theorem registersOnly_write (g : Group) (w : RegWrite) : RegistersOnly g (g.write w) := by
  obtain ⟨r, u⟩ := w
  cases r with
  | v | p => exact ⟨rfl, rfl, fun _ => rfl, rfl⟩
  | s | c => exact registersOnly_modSlice _ _ _ fun _ => rfl
  | bv | bs | bp | bc => exact registersOnly_bank _ _ fun _ => rfl

theorem registersOnly_writes (g : Group) (l : List RegWrite) : RegistersOnly g (g.writes l) := by
  induction l generalizing g with
  | nil => exact .refl g
  | cons w l ih => exact (registersOnly_write g w).trans (ih (g.write w))

/-- A register exists after a change of registers as before it. -/
theorem RegistersOnly.refIn {g g' : Group} (h : RegistersOnly g g') (r : RegRef) : refIn g' r = refIn g r := by
  have hb : g'.handler.isSome = g.handler.isSome := by simpa using congrArg Option.isSome h.bank
  cases r <;> simp [Safety.refIn, h.length, hb]

theorem fget_fset_ne {w : Nat} {m : FMap w} (h : fwf m = true) {k j : Nat} (hj : j ≠ k) (v : BitVec w) :
    fget (fset m k v) j = fget m j := by
  rw [fget_fset h, if_neg hj]

/-- The canonical forms of a group's maps, taken apart. -/
theorem groupOk_iff (g : Group) : groupOk g = true ↔ fwf g.v = true ∧ fwf g.p = true ∧
    (∀ q ∈ g.slices, sliceOk q = true) ∧ ∀ h, g.handler = some h → handlerOk h = true := by
  simp [groupOk, and_assoc, Option.all_eq_true]

theorem sliceOk_slice {g : Group} (h : groupOk g = true) (k : Nat) : sliceOk (g.slice k) = true := by
  obtain ⟨-, -, hs, -⟩ := (groupOk_iff g).mp h
  rw [Group.slice, List.getD_eq_getElem?_getD]
  cases hq : g.slices[k]? with
  | none => rfl
  | some q => exact hs q (List.mem_of_getElem? hq)

theorem fwf_slice {g : Group} (h : groupOk g = true) (k : Nat) : fwf (g.slice k).c = true ∧ fwf (g.slice k).s = true := by
  simpa [sliceOk] using sliceOk_slice h k

theorem fwf_bank {g : Group} (h : groupOk g = true) {b : Handler} (hb : g.handler = some b) :
    fwf b.v = true ∧ fwf b.s = true ∧ fwf b.p = true ∧ fwf b.c = true := by
  obtain ⟨-, -, -, hh⟩ := (groupOk_iff g).mp h
  simpa [handlerOk, and_assoc] using hh b hb

theorem groupOk_modSlice {g : Group} (h : groupOk g = true) (k : Nat) {f : Slice → Slice}
    (hf : ∀ q, sliceOk q = true → sliceOk (f q) = true) : groupOk (g.modSlice k f) = true := by
  obtain ⟨hv, hp, hs, hh⟩ := (groupOk_iff g).mp h
  refine (groupOk_iff _).mpr ⟨hv, hp, fun q hq => ?_, hh⟩
  obtain ⟨i, hi⟩ := List.mem_iff_getElem?.mp hq
  simp only [Group.modSlice, lmod, List.getElem?_modify, Option.map_eq_map, Option.map_eq_some_iff] at hi
  obtain ⟨a, ha, rfl⟩ := hi
  have := hs a (List.mem_of_getElem? ha)
  split
  · exact hf a this
  · exact this

theorem groupOk_bank {g : Group} (h : groupOk g = true) {f : Handler → Handler}
    (hf : ∀ b, handlerOk b = true → handlerOk (f b) = true) : groupOk { g with handler := g.handler.map f } = true := by
  obtain ⟨hv, hp, hs, hh⟩ := (groupOk_iff g).mp h
  refine (groupOk_iff _).mpr ⟨hv, hp, hs, fun b hb => ?_⟩
  obtain ⟨a, ha, rfl⟩ := Option.map_eq_some_iff.mp hb
  exact hf a (hh a ha)

/-- A register write keeps the canonical form of the group's maps. -/
theorem groupOk_write {g : Group} (h : groupOk g = true) (w : RegWrite) : groupOk (g.write w) = true := by
  obtain ⟨hv, hp, hs, hh⟩ := (groupOk_iff g).mp h
  obtain ⟨r, u⟩ := w
  cases r with
  | v => exact (groupOk_iff _).mpr ⟨fset_wf hv _ _, hp, hs, hh⟩
  | p => exact (groupOk_iff _).mpr ⟨hv, fset_wf hp _ _, hs, hh⟩
  | s | c =>
    refine groupOk_modSlice h _ fun q hq => ?_
    simp only [sliceOk, Bool.and_eq_true] at hq ⊢
    simp [hq, fset_wf]
  | bv | bs | bp | bc =>
    refine groupOk_bank h fun b hb => ?_
    simp only [handlerOk, Bool.and_eq_true] at hb ⊢
    simp [hb, fset_wf]

theorem slice_c_write_s (g : Group) (k n j : Nat) (u : Word) : ((g.write (.s k n, u)).slice j).c = (g.slice j).c := by
  rw [write_s, slice_modSlice]
  split <;> rfl

theorem slice_s_write_c (g : Group) (k n j : Nat) (u : Word) : ((g.write (.c k n, u)).slice j).s = (g.slice j).s := by
  rw [write_c, slice_modSlice]
  split <;> rfl

/-- What a change of the handler's bank keeps of it reads as before. -/
theorem bank_keeps {o : Option Handler} {f : Handler → Handler} {π : Handler → Word}
    (hf : ∀ b, o = some b → π (f b) = π b) : ((o.map f).map π).getD 0 = (o.map π).getD 0 := by
  cases o with
  | none => rfl
  | some b => exact hf b rfl

/-- A register that exists keeps its value when another one that exists is written: in the same file, its key differs. -/
theorem reg_write_other {g : Group} (hg : groupOk g = true) {r : RegRef} {w : RegWrite} (hr : refIn g r = true)
    (hw : refIn g w.1 = true) (h : w.1 ≠ r) : (g.write w).reg r = g.reg r := by
  obtain ⟨hv, hp, -, -⟩ := (groupOk_iff g).mp hg
  obtain ⟨q, u⟩ := w
  cases q with
  | v l n =>
    cases r with
    | v l' n' =>
      simp only [refIn, decide_eq_true_eq, ne_eq, RegRef.v.injEq] at hr hw h
      exact fget_fset_ne hv (by omega) u
    | _ => rfl
  | p l n =>
    cases r with
    | p l' n' =>
      simp only [refIn, decide_eq_true_eq, ne_eq, RegRef.p.injEq] at hr hw h
      exact congrArg (BitVec.zeroExtend 32) (fget_fset_ne hp (by omega) _)
    | _ => rfl
  | s k n =>
    cases r with
    | s k' n' =>
      simp only [write_s, Group.reg, slice_modSlice]
      split
      next hk =>
        refine fget_fset_ne (fwf_slice hg k').2 (fun hn => h ?_) u
        rw [hk.1, hn]
      next => rfl
    | c k' n' =>
      exact congrArg (fun m : FMap 1 => (fget m n').zeroExtend 32) (slice_c_write_s g k n k' u)
    | _ => rfl
  | c k n =>
    cases r with
    | c k' n' =>
      simp only [write_c, Group.reg, slice_modSlice]
      split
      next hk =>
        refine congrArg (BitVec.zeroExtend 32) (fget_fset_ne (fwf_slice hg k').1 (fun hn => h ?_) _)
        rw [hk.1, hn]
      next => rfl
    | s k' n' =>
      exact congrArg (fget · n') (slice_s_write_c g k n k' u)
    | _ => rfl
  | bv l n =>
    cases r with
    | bv l' n' =>
      simp only [refIn, Bool.and_eq_true, decide_eq_true_eq, ne_eq, RegRef.bv.injEq] at hr hw h
      exact bank_keeps fun b hb => fget_fset_ne (fwf_bank hg hb).1 (by omega) u
    | bs | bp | bc => exact bank_keeps fun _ _ => rfl
    | _ => rfl
  | bs l n =>
    cases r with
    | bs l' n' =>
      simp only [refIn, Bool.and_eq_true, decide_eq_true_eq, ne_eq, RegRef.bs.injEq] at hr hw h
      exact bank_keeps fun b hb => fget_fset_ne (fwf_bank hg hb).2.1 (by omega) u
    | bv | bp | bc => exact bank_keeps fun _ _ => rfl
    | _ => rfl
  | bp l n =>
    cases r with
    | bp l' n' =>
      simp only [refIn, Bool.and_eq_true, decide_eq_true_eq, ne_eq, RegRef.bp.injEq] at hr hw h
      exact bank_keeps fun b hb => congrArg (BitVec.zeroExtend 32) (fget_fset_ne (fwf_bank hg hb).2.2.1 (by omega) _)
    | bv | bs | bc => exact bank_keeps fun _ _ => rfl
    | _ => rfl
  | bc l n =>
    cases r with
    | bc l' n' =>
      simp only [refIn, Bool.and_eq_true, decide_eq_true_eq, ne_eq, RegRef.bc.injEq] at hr hw h
      exact bank_keeps fun b hb => congrArg (BitVec.zeroExtend 32) (fget_fset_ne (fwf_bank hg hb).2.2.2 (by omega) _)
    | bv | bs | bp => exact bank_keeps fun _ _ => rfl
    | _ => rfl
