-- ==== Sys2Proof/Machine/Filing.lean ====
section
/-! DEFINITION. The Filing Writer (chapter 6): the run and its ring, engagement, rollover, the frontier probe, the write and
verify passes, the ends of instruments and runs, and its own acts between units. Its requests stand in
FilingRequests.lean. -/

namespace Sys2Proof.Machine

open Sys2Proof

/-! ### Counts, ring and stall timer (R95, R103, R115) -/

/-- A count of the run, 0-65,535 (R95). DESIGN CHOICE (notes/assumptions/69.md): it stays at 65,535 once it has reached
it. -/
def countUp (n k : Nat) : Nat := min (n + k) Config.countMax

def updCounts (f : RunCounts → RunCounts) (s : State) : State := s.updRun fun r => { r with counts := f r.counts }

def countAborted (s : State) : State := updCounts (fun c => { c with aborted := countUp c.aborted 1 }) s
def countDiscarded (k : Nat) (s : State) : State := updCounts (fun c => { c with discarded := countUp c.discarded k }) s

/-- The ring's tail: the slot after the last one in use (R103). -/
def Run.tail (r : Run) : Nat := (r.head + r.ring.length) % Config.ringSlots

/-- A page leaves the ring at the head (R103). -/
def popRing (s : State) : State :=
  s.updRun fun r => { r with head := (r.head + 1) % Config.ringSlots, ring := r.ring.drop 1 }

/-- A flush of the ring: every page counted as discarded, the head moved to the tail (R103). DESIGN CHOICE
(notes/assumptions/71.md): a separator sheet in the ring is counted like any page flushed. -/
def flushRing (s : State) : State :=
  (countDiscarded s.run.ring.length s).updRun fun r => { r with head := r.tail, ring := [] }

/-- The run enters WAITING_PAGE and its stall timer starts (R115). -/
def enterWaiting (s : State) : State :=
  s.updRun fun r => { r with state := .waitingPage, stall := some s.seconds, stallSent := false }

def updInstrument (f : Instrument → Instrument) (s : State) : State :=
  s.updRun fun r => { r with current := r.current.map f }

/-! ### The filing request (R90) -/

/-- The filing request is made to the Mount Planner (R90). -/
def makeFilingReq (p : Nat × Side) (s : State) : State :=
  (s.updPlanner fun q => { q with filingReq := some p }).wantPass

/-- The filing request is withdrawn, with the FILING plan's orders not yet begun, and the plan removed (R90). -/
def withdrawFilingReq (s : State) : State :=
  if s.planner.filingReq.isNone then s
  else
    let s := (s.updPlanner fun q => { q with filingReq := none }).wantPass
    match s.planner.plans.find? fun p => p.purpose = .filing with
    | none => s
    | some p =>
      let s := (p.orders.filter fun n => s.orderWaiting n).foldl (fun s n => tryWithdraw n s) s
      s.updPlanner fun q => { q with plans := q.plans.filter fun p => p.purpose ≠ .filing }

/-! ### Ends of instruments and runs (R112-R114) -/

/-- Every filing unit in progress is to end at the completion of its command (R70). -/
def endFilingUnits (s : State) : State :=
  { s with drives := s.drives.map fun x =>
      { x with unit := x.unit.map fun u => if u.work.isFiling then { u with ended := true } else u } }

/-- The current instrument ends without commit (R112): its sectors dead, its entry removed, aborted one higher. -/
def dropInstrument (s : State) : State :=
  match s.run.current with
  | none => s
  | some i =>
    let dead := ((s.entry? i.number).map fun e => extentSum e.extents).getD 0 + i.attemptSectors
    let s :=
      match s.openSide with
      | some (n, x) => if dead = 0 then s else countDead n x dead s
      | none => s
    let s := orUnchanged s (removeEntry s i.number)
    countAborted (s.updRun fun r => { r with current := none })

/-- The pin of the engaged drive is lifted (R99). -/
def disengage (s : State) : State :=
  match s.run.engaged with
  | none => s
  | some d => liftPin d (s.updRun fun r => { r with engaged := none })

/-- The fate of the volume label under way at an abort (R113): issued, it is reported failed when its command completes,
or at once when none is in flight; not issued, the chosen side stays BLANK. -/
def dropLabel (s : State) : State :=
  let s :=
    match s.run.label, s.run.chosen with
    | some j, some (n, x) =>
      let inFlight : Bool :=
        match (s.drive j.drive).unit with
        | some u => u.work.isFiling
        | none => false
      if j.issued && !inFlight then labelFailed n x s else s
    | _, _ => s
  s.updRun fun r => { r with label := none, chosen := none }

/-- The instrument that a separator named, waiting for the rollover, ends with the run: counted aborted (R95). -/
def dropPending (s : State) : State :=
  let s := if s.run.pendingSep.isSome then countAborted s else s
  s.updRun fun r => { r with pendingSep := none }

/-- What an abort, a link reset of the owner and a run failure have in common (R113, R114, R120). -/
def abortCore (s : State) : State :=
  let s := withdrawFilingReq (flushRing (dropPending (dropInstrument s)))
  let s := disengage (dropLabel (endFilingUnits s))
  s.updRun fun r => { r with probing := none, stall := none }

/-- The run becomes CLOSED (R96). -/
def closeRun (s : State) : State :=
  s.updRun fun r => { r with state := .closed, openTag := none, closeTag := none, stall := none }

/-- The pending OPEN_INSTRUMENT is answered (R98, R113, R114). -/
def replyOpen (c : Status) (b : ReplyBody) (s : State) : State :=
  match s.run.openTag with
  | none => s
  | some tag =>
    (replyLong s.run.owner ⟨tag, 0x20, c, b⟩ s).updRun fun r => { r with openTag := none }

/-- The pending CLOSE_INSTRUMENT is answered (R111, R113, R114). -/
def replyClose (c : Status) (b : ReplyBody) (s : State) : State :=
  match s.run.closeTag with
  | none => s
  | some tag =>
    (replyLong s.run.owner ⟨tag, 0x22, c, b⟩ s).updRun fun r => { r with closeTag := none }

/-- A run failure (R114). A run that has failed already keeps its first reason (notes/assumptions/20.md). -/
def runFailure (reason : Status) (s : State) : State :=
  if s.run.state = .closed ∨ s.run.failure.isSome then s
  else
    let s := (abortCore s).updRun fun r => { r with failure := some reason }
    if s.run.openTag.isSome then closeRun (replyOpen reason .none s)
    else if s.run.closeTag.isSome then closeRun (replyClose reason (.closed s.run.counts none none) s)
    else s.updRun fun r => { r with state := .closing }

/-- The close of a run completes with an outcome (R111): ring drained, pin lifted, CLOSED, CLOSE_INSTRUMENT answered. -/
def completeClose (outcome : Status) (s : State) : State :=
  let s := flushRing s
  let volume := s.openVolume
  let frontier := s.openSide.bind fun (n, x) => (s.side? n x).map (·.frontier)
  let s := disengage (s.updRun fun r => { r with discard := false })
  closeRun (replyClose outcome (.closed s.run.counts volume frontier) s)

/-- What an instrument ended with a code was doing: writing the head page, or its trailer (R112). -/
inductive EndAt where
  | page | trailer
  deriving DecidableEq, Repr

/-- An instrument ends with a code, and what follows for the run (R112). -/
def endInstrument (c : Status) (place : EndAt) (s : State) : State :=
  let s := dropInstrument s
  match s.run.source with
  | .given =>
    if s.run.state = .closing ∧ s.run.failure.isNone then completeClose c s
    else runFailure c s
  | .separator =>
    let s := match place with | .page => countDiscarded 1 (popRing s) | .trailer => s
    if c = .empty then s else s.updRun fun r => { r with discard := true }

/-! ### Engagement and rollover (R98-R101, R117) -/

/-- Free sectors of the OPEN side; 0 without one (R21). -/
def State.freeSectors (s : State) : Nat := Config.sectorsPerSide - s.frontier

def rolloverNeeded (s : State) : Bool := s.freeSectors < Config.rolloverRoom

/-- Rollover with the blank `p` named (R100). -/
def startRollover (p : Nat × Side) (s : State) : State :=
  let s := match s.openSide with | some (n, x) => makeFull n x s | none => s
  makeFilingReq p ((disengage s).updRun fun r =>
    { r with chosen := some p, state := .opening, stall := none, label := none, probing := none })

/-- Rollover, or the run failure of a blank choice that answers "none" (R100, R114). -/
def beginRollover (s : State) : State :=
  match blankChoice s (s.openSide.map (·.1)) with
  | none => runFailure .noBlank s
  | some p => startRollover p s

/-- The blank choice made again, naming cartridge `n` (R100, R101). -/
def rechoose (n : Nat) (s : State) : State :=
  let s := withdrawFilingReq (s.updRun fun r => { r with label := none, chosen := none })
  match blankChoice s (some n) with
  | none => runFailure .noBlank s
  | some p => makeFilingReq p (s.updRun fun r => { r with chosen := some p })

/-- A new current instrument (R98, R117). -/
def newInstrument (number : Nat) : Instrument := ⟨number, 0, 0, [], 0, 0, 0, 0, 0, 0, false⟩

/-- The run leaves OPENING (R96). -/
def leaveOpening (s : State) : State :=
  if s.run.closeRequested then s.updRun fun r => { r with state := .closing }
  else if s.run.headPage.isSome then s.updRun fun r => { r with state := .running }
  else enterWaiting s

/-- A separator that begins no instrument (R117 steps 3 and 4, R118): counted aborted, the discard mark set, the
separator out of the ring. -/
def separatorLost (s : State) : State :=
  popRing (countAborted (s.updRun fun r => { r with discard := true, pendingSep := none }))

/-- Step 6 of R117: the entry for the separator's number, or the refusal counted. -/
def createSeparated (n : Nat) (s : State) : State :=
  match createEntry s s.openVolume n s.run.feeClass s.run.owner with
  | .error _ => separatorLost s
  | .ok s => popRing (s.updRun fun r => { r with current := some (newInstrument n), pendingSep := none })

/-- The OPEN_INSTRUMENT reply of a completed engagement (R98). -/
def replyEngaged (s : State) : State :=
  match s.openSide with
  | some (n, x) => replyOpen .done (.opened (s.openVolume.getD 0) n x (s.run.engaged.getD 0) s.frontier) s
  | none => s

/-- Engagement completes (R98), or rollover proceeds instead. -/
def engage (s : State) : State :=
  if rolloverNeeded s then beginRollover s
  else
    match s.run.source with
    | .given =>
      match createEntry s s.openVolume s.run.given s.run.feeClass s.run.owner with
      | .error e => runFailure (catStatus e) s
      | .ok s =>
        replyEngaged (leaveOpening (s.updRun fun r => { r with current := some (newInstrument r.given) }))
    | .separator =>
      match s.run.pendingSep with
      | some n => replyEngaged (leaveOpening (createSeparated n s))
      | none => replyEngaged (leaveOpening s)

/-- The filing volume is up in `d`: the pin is set there, and the probe or the end of engagement follows; a refused pin
makes the filing request again (R98, R99, R102). -/
def pinAndEngage (d : DriveId) (s : State) : State :=
  match setPin d s with
  | none => match s.openSide with | some p => makeFilingReq p s | none => s
  | some s =>
    let s := s.updRun fun r => { r with engaged := some d }
    if s.library.probeDue then s.updRun fun r => { r with probing := some 0 } else engage s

## Instructions to follow
Number of lines with the string "separatorLost" in the data above: report this figure and nothing more.

## Exercise output
2